Friday, June 28, 2019

Week 25 - Reading


I have this love/hate relationship with books. I enjoy having books, I've even enjoyed reading them, but I'm a slow reader so I also get discouraged and end up taking months to read a single book (let's be honest, a year). It's a good thing I didn't resolve to read more at the beginning of the year, I would have failed immediately. Audiobooks, on the other hand, I consume like air. I've been an audible subscriber since 2011 and have nearly 300 audiobooks and that's just because I can rent them from the library and I podcast HARD! Serial, up & Vanished, That Sounds Fun, TONS of podcasts!!

One of the best questions I was ever asked was "What 5 books most influenced who you are today?" Now I'm asking you this question. Let me know!

Sunday, June 23, 2019

Week 24 - Travel


I've never been afraid to fly. In fact, I rather like it. Especially the take-off and landing. As an avid weather watcher, I'll spend most of the flight hunched over looking out the window. The last time I flew, we passed by a field of giant cumulus clouds. Their size was so imposing; seeming to stretch on for miles. I don't think that side of the sky will ever become boring.

P.S. Did you know there is an Amazon Basics carry-on? I bought the hard shell and put stickers of places I've been!


Saturday, June 15, 2019

Week 23 - Still Walking


We had a cold front move through San Angelo Sunday evening. The high on Monday only reached 77°F and it was glorious! I don't waste these opportunities. There are paved trails within walking distance of my home, and on days as beautiful as today, I took full advantage. Normally, I walk only 2 miles, but that day I walked the full trail and did 4 miles. Some people may ask, why didn't you run the trails? Um...because I don't hate myself! Actually, I have a temperamental lower back that doesn't appreciate the high impact of running, and it is faithful to let me know of its displeasure the next day...and the day after that...and the day after that. Thus, I walk. And pray. And breathe the fresh air. Days like these won't likely return until late September or even October. I like to enjoy them when I can.

Saturday, June 8, 2019

Week 22 - Canada


I was in Banff, Canada last week. Mountains, rivers, waterfalls, and pine infused air. I thought I would take hundreds of photos, but I found myself just soaking up the experience, soaking up the mountain vistas and good conversation. I still took a hefty amount of photos, but I felt more present this time around.

Thursday, May 30, 2019

Week 21 - Departures


It’s cool this morning, as if Canada were saying goodbye and reminding us of what spring should feel like before we head back to the endless heat of Texas. I stood there on the balcony of our rental, for what seemed like too long, just breathing in the crisp morning air, laden with fragrant pine while the sun slowly rose in the east.

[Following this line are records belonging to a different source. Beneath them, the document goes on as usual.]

-- ==== Sys2Proof/Certificates/Slice0/Obligations.lean ====
section
/-! DEFINITION. The statements for the provers. Each formalises rules R<n> of spec/, named in its docstring. In a statement
about one command, the first part says which command words it is read from (R61, R62, R64, R66) and the second what it
answers in every state: the result and, since the whole next state is named, its frame. -/

open Sys2Proof Sys2Proof.Machine

/-! ## Reset, idle, instance, step -/

/-- The model's reset state is an idle instance with the spec's default parameters, and stays so (R6, R7, R9, R28, R34). That
the caller holds `req_valid = 0` at power-up is the model's choice (log 3), after R271's "if". -/
def Obligations.ResetIsIdleDefaultInstance : Prop :=
  State.reset.params = { W := 256, rotlWin := 256, rotrWin := 256, shrWin := 256, traceEn := false } ∧
  State.reset.req.valid = false ∧
  State.reset.rsp = { valid := false, rset := 0, rcnt := 0, rflag := false, err := 0 } ∧
  State.reset.trc = none ∧
  step State.reset = .next State.reset

/-- Without a request every output is 0 and there is no trace record, whatever the inputs carry (R28). -/
def Obligations.IdleDrivesZeroOnEveryOutput : Prop :=
  ∀ s : State, s.params.Legal → s.req.valid = false →
    step s = .next { s with
      rsp := { valid := false, rset := 0, rcnt := 0, rflag := false, err := 0 }
      trc := if s.params.traceEn then
          some { valid := false, cmd := 0, a := 0, b := 0, rset := 0, rcnt := 0, rflag := false }
        else none }

/-- A parameter set outside the bounds is refused, and one inside them never is (R272). That the step refuses it, and not
the construction of the instance, is the model's choice (log 5). -/
def Obligations.ParametersOutsideBoundsRefused : Prop :=
  ∀ s : State,
    step s = .refused .illegalParameters ↔
      (s.params.W < 1 ∨ 32768 < s.params.W ∨ s.params.rotlWin < 1 ∨ s.params.W < s.params.rotlWin ∨
        s.params.rotrWin < 1 ∨ s.params.W < s.params.rotrWin ∨ s.params.shrWin < 1 ∨ s.params.W < s.params.shrWin)

/-- A step with a request runs the decoded command and drives the trace ports beside it (R25, R70); that this happens
after the command, and not in it, is the model's choice (log 11). -/
def Obligations.StepRunsDecodedInstruction : Prop :=
  ∀ (s t : State) (i : Instr), s.params.Legal → s.req.valid = true → decode s.req.cmd = .ok i →
    exec i s = .next t →
    i.wellFormed = true ∧
    step s = .next { t with trc := if t.params.traceEn then some (tracePorts (some i) t.req t.rsp) else none }

/-- Every evaluation of a legal instance completes and drives no input and no parameter (R17, R30, R280). -/
def Obligations.StepCompletesAndDrivesOutputsOnly : Prop :=
  ∀ s : State, s.params.Legal →
    ∃ (r : Response s.params.W) (tr : Option (TracePort s.params.W)),
      step s = .next { s with rsp := r, trc := tr } ∧ r.valid = s.req.valid

/-- No command faults, is refused, or drives anything but the response ports (R17, R245, R280). -/
def Obligations.EveryCommandCompletes : Prop :=
  ∀ (i : Instr) (s : State), ∃ r : Response s.params.W,
    exec i s = .next { s with rsp := r } ∧ r.valid = s.req.valid

/-- A response depends on the present request alone: what the output ports carried before has no effect (R22, R46). -/
def Obligations.ResponseIndependentOfHistory : Prop :=
  ∀ (s : State) (r : Response s.params.W) (tr : Option (TracePort s.params.W)),
    step { s with rsp := r, trc := tr } = step s

/-- Presenting the same request again yields the same response and changes nothing (R44). -/
def Obligations.TransactionIsIdempotent : Prop :=
  ∀ s t : State, step s = .next t → step t = .next t

/-- A field or port that a format does not read has no effect on any output, whatever it carries; only `rsv` is checked
beside what is read; and an encoding has 0 in every ignored field (R64). What is read is fixed by the opcodes of R62. -/
def Obligations.IgnoredInputsHaveNoEffect : Prop :=
  (∀ (s : State) (c : CmdWord) (y : SetWord s.params.W),
    s.params.Legal → s.req.valid = true → (∃ i, decode s.req.cmd = .ok i) →
    c.toNat % 2 ^ 8 = s.req.cmd.toNat % 2 ^ 8 →
    (s.req.cmd.toNat % 2 ^ 6 ∈ opcodesReadingN1 →
      c.toNat / 2 ^ 8 % 2 ^ 16 = s.req.cmd.toNat / 2 ^ 8 % 2 ^ 16) →
    (s.req.cmd.toNat % 2 ^ 6 ∈ opcodesReadingN2 → c.toNat / 2 ^ 24 = s.req.cmd.toNat / 2 ^ 24) →
    (s.req.cmd.toNat % 2 ^ 6 ∈ opcodesReadingB → y = s.req.b) →
    ∃ (r : Response s.params.W) (tr : Option (TracePort s.params.W)),
      step s = .next { s with rsp := r, trc := tr } ∧
      step { s with req := { s.req with cmd := c, b := y } } =
        .next { s with req := { s.req with cmd := c, b := y }, rsp := r, trc := tr }) ∧
  ∀ i : Instr, i.wellFormed = true →
    ((encode i).toNat % 2 ^ 6 ∉ opcodesReadingN1 → (encode i).toNat / 2 ^ 8 % 2 ^ 16 = 0) ∧
    ((encode i).toNat % 2 ^ 6 ∉ opcodesReadingN2 → (encode i).toNat / 2 ^ 24 = 0)

/-! ## The invariant -/

/-- The reset state has consistent ports (R9, R28, R34, R272); that no request is presented in it is the model's choice
(log 3). -/
def Obligations.ResetPortsConsistent : Prop := PortsConsistent State.reset

/-- Every step keeps the ports consistent: a failed transaction drives 0 on every result port, at most one result port is
in use, an idle block drives 0, no count exceeds the width, and the trace ports are there exactly with `TRACE_EN` and show
the present response (R9, R24, R27, R28, R246, R256, R272). -/
def Obligations.StepKeepsPortsConsistent : Prop :=
  ∀ s t : State, PortsConsistent s → step s = .next t → PortsConsistent t

/-! ## Encoding -/

/-- Decoding the encoding of a command gives the command back, at every value of its count operands (R61, R66, R70). -/
def Obligations.DecodeEncodeRoundTrip : Prop :=
  ∀ i : Instr, i.wellFormed = true → decode (encode i) = .ok i

/-- A word that decodes to a command is that command's encoding but for the fields its format ignores (R61, R64, R66). -/
def Obligations.DecodedWordIsEncodingUpToIgnoredFields : Prop :=
  ∀ (c : CmdWord) (i : Instr), decode c = .ok i →
    i.wellFormed = true ∧
    (encode i).toNat =
      c.toNat % 2 ^ 8 +
      (if i.format = .p ∨ i.format = .bp ∨ i.format = .x then c.toNat / 2 ^ 8 % 2 ^ 16 * 2 ^ 8 else 0) +
      (if i.format = .x then c.toNat / 2 ^ 24 * 2 ^ 24 else 0)

/-- The field layout: a word is the number `n2 * 2^24 + n1 * 2^8 + rsv * 2^6 + opc` of its fields; a command reads its
`positions` or `start` from `n1` and its `length` from `n2`, and has `rsv = 00`; an encoding is the number of the same
fields (R61, R68). -/
def Obligations.CommandWordIsTheNumberOfItsFields : Prop :=
  (∀ c : CmdWord,
    c.toNat = (cmdN2 c).toNat * 2 ^ 24 + (cmdN1 c).toNat * 2 ^ 8 + (cmdRsv c).toNat * 2 ^ 6 + (cmdOpc c).toNat) ∧
  (∀ (c : CmdWord) (i : Instr), decode c = .ok i →
    i.opcode = cmdOpc c ∧ cmdRsv c = 0 ∧
    (∀ n, i = .shl n ∨ i = .shr n ∨ i = .rotl n ∨ i = .rotr n ∨ i = .shlunion n ∨ i = .shrinter n ∨ i = .rotldiff n ∨
      i = .rotrsymdiff n → n = (cmdN1 c).toNat) ∧
    ∀ st len, i = .extract st len ∨ i = .extsub st len → st = (cmdN1 c).toNat ∧ len = (cmdN2 c).toNat) ∧
  ∀ i : Instr, i.wellFormed = true →
    (encode i).toNat = i.count2 * 2 ^ 24 + i.count1 * 2 ^ 8 + i.opcode.toNat

/-- Every word is one of the 35 assigned operations or is illegal: assigned exactly if `rsv = 00` and the opcode is none of
the 29 reserved values (R67, R68, R69). -/
def Obligations.EveryWordIsAssignedOrIllegal : Prop :=
  ∀ c : CmdWord,
    (∃ i, decode c = .ok i) ↔
      c.toNat / 2 ^ 6 % 4 = 0 ∧
      ¬ ((0x0E ≤ c.toNat % 2 ^ 6 ∧ c.toNat % 2 ^ 6 ≤ 0x1F) ∨ (0x35 ≤ c.toNat % 2 ^ 6 ∧ c.toNat % 2 ^ 6 ≤ 0x3F))

/-- The worked encodings of R73 decode as it says; R73 is the spec's own derivation from R61 and R66. -/
def Obligations.WorkedEncodingsDecode : Prop :=
  decode 0x0000000020#40 = .ok .union ∧ decode 0x0004000432#40 = .ok (.extsub 4 4) ∧
  decode 0x000400040B#40 = .ok (.extract 4 4) ∧ decode 0x000000FF04#40 = .ok (.shl 255) ∧
  decode 0x000001012E#40 = .ok (.rotrsymdiff 257) ∧ decode 0x0000000060#40 = .error .reservedField ∧
  decode 0x000000000E#40 = .error .reservedOpcode

/-! ## Primitive layer -/

/-- AND, OR, XOR and NOT act bit by bit on all `W` bits (R100 to R103). -/
def Obligations.BitwiseLogicBitByBit : Prop :=
  (∀ c : CmdWord,
    (c.toNat % 2 ^ 8 = 0x00 → decode c = .ok .and) ∧ (c.toNat % 2 ^ 8 = 0x01 → decode c = .ok .or) ∧
    (c.toNat % 2 ^ 8 = 0x02 → decode c = .ok .xor) ∧ (c.toNat % 2 ^ 8 = 0x03 → decode c = .ok .not)) ∧
  ∀ s : State,
    SetAnswer .and s (fun v => ∀ j, j < s.params.W → v.getLsbD j = (s.req.a.getLsbD j && s.req.b.getLsbD j)) ∧
    SetAnswer .or s (fun v => ∀ j, j < s.params.W → v.getLsbD j = (s.req.a.getLsbD j || s.req.b.getLsbD j)) ∧
    SetAnswer .xor s (fun v => ∀ j, j < s.params.W → (v.getLsbD j = true ↔ s.req.a.getLsbD j ≠ s.req.b.getLsbD j)) ∧
    SetAnswer .not s (fun v => v.toNat = 2 ^ s.params.W - 1 - s.req.a.toNat ∧
      ∀ j, j < s.params.W → v.getLsbD j = !s.req.a.getLsbD j)

/-- SHL moves bit `j - n` to bit `j` over the whole width, fills with 0, and gives 0 for every amount `≥ W` (R110, R111). -/
def Obligations.ShiftLeftBitByBit : Prop :=
  (∀ c : CmdWord, c.toNat % 2 ^ 8 = 0x04 → decode c = .ok (.shl (c.toNat / 2 ^ 8 % 2 ^ 16))) ∧
  ∀ (s : State) (n : Nat),
    SetAnswer (.shl n) s (fun v =>
      v.toNat = s.req.a.toNat * 2 ^ n % 2 ^ s.params.W ∧
      ∀ j, j < s.params.W → v.getLsbD j = (decide (n ≤ j) && s.req.a.getLsbD (j - n)))

/-- SHR moves bit `j + n` of the low `SHR_WIN` bits to bit `j` and gives 0 for every amount `≥ SHR_WIN` (R112). -/
def Obligations.ShiftRightBitByBit : Prop :=
  (∀ c : CmdWord, c.toNat % 2 ^ 8 = 0x05 → decode c = .ok (.shr (c.toNat / 2 ^ 8 % 2 ^ 16))) ∧
  ∀ (s : State) (n : Nat),
    SetAnswer (.shr n) s (fun v =>
      v.toNat = s.req.a.toNat % 2 ^ s.params.shrWin / 2 ^ n ∧
      ∀ j, j < s.params.W → v.getLsbD j = (decide (j + n < s.params.shrWin) && s.req.a.getLsbD (j + n)))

I don’t want to leave,  but I can’t stay.

Saturday, May 25, 2019

Week 20 - Failure


Journaling is something I've wanting to incorporate into my life. I'd made it a goal for the new year to write in the journal twice a week. Well...I failed that this month. Lasted longer than I thought I would. I'll still try and journal, but I'm not sure it will ever be a regular practice of mine.

Failure is part of life, and I definitely learned that I like to type more than write long hand.

Saturday, May 18, 2019

Week 19 - TicTac


A roommate brought his cat along and this cat HATED me. He used to hide behind the couch and ambush me. Yet, when my roommate was deployed for 6 months, all this cat had was me. I found him sleeping next to my left shoulder every night. This came at a period of time when, though I had many friends, I was known by very few. This was due mainly to my refusal to be vulnerable about my shortcomings. People knew who I was, but they did not know me. My struggles, my burdens, my ambitions, my desires, these were all kept safe and secure, deep in my heart, and I was miserable. Despite this being my fault for not opening up to my community, God saw fit to give me a small level of comfort by way of this small pain in the butt, named TicTac. Seven years later and he's now sitting in my lap. I'm much more vulnerable with my people, but it's nice a lap cat too.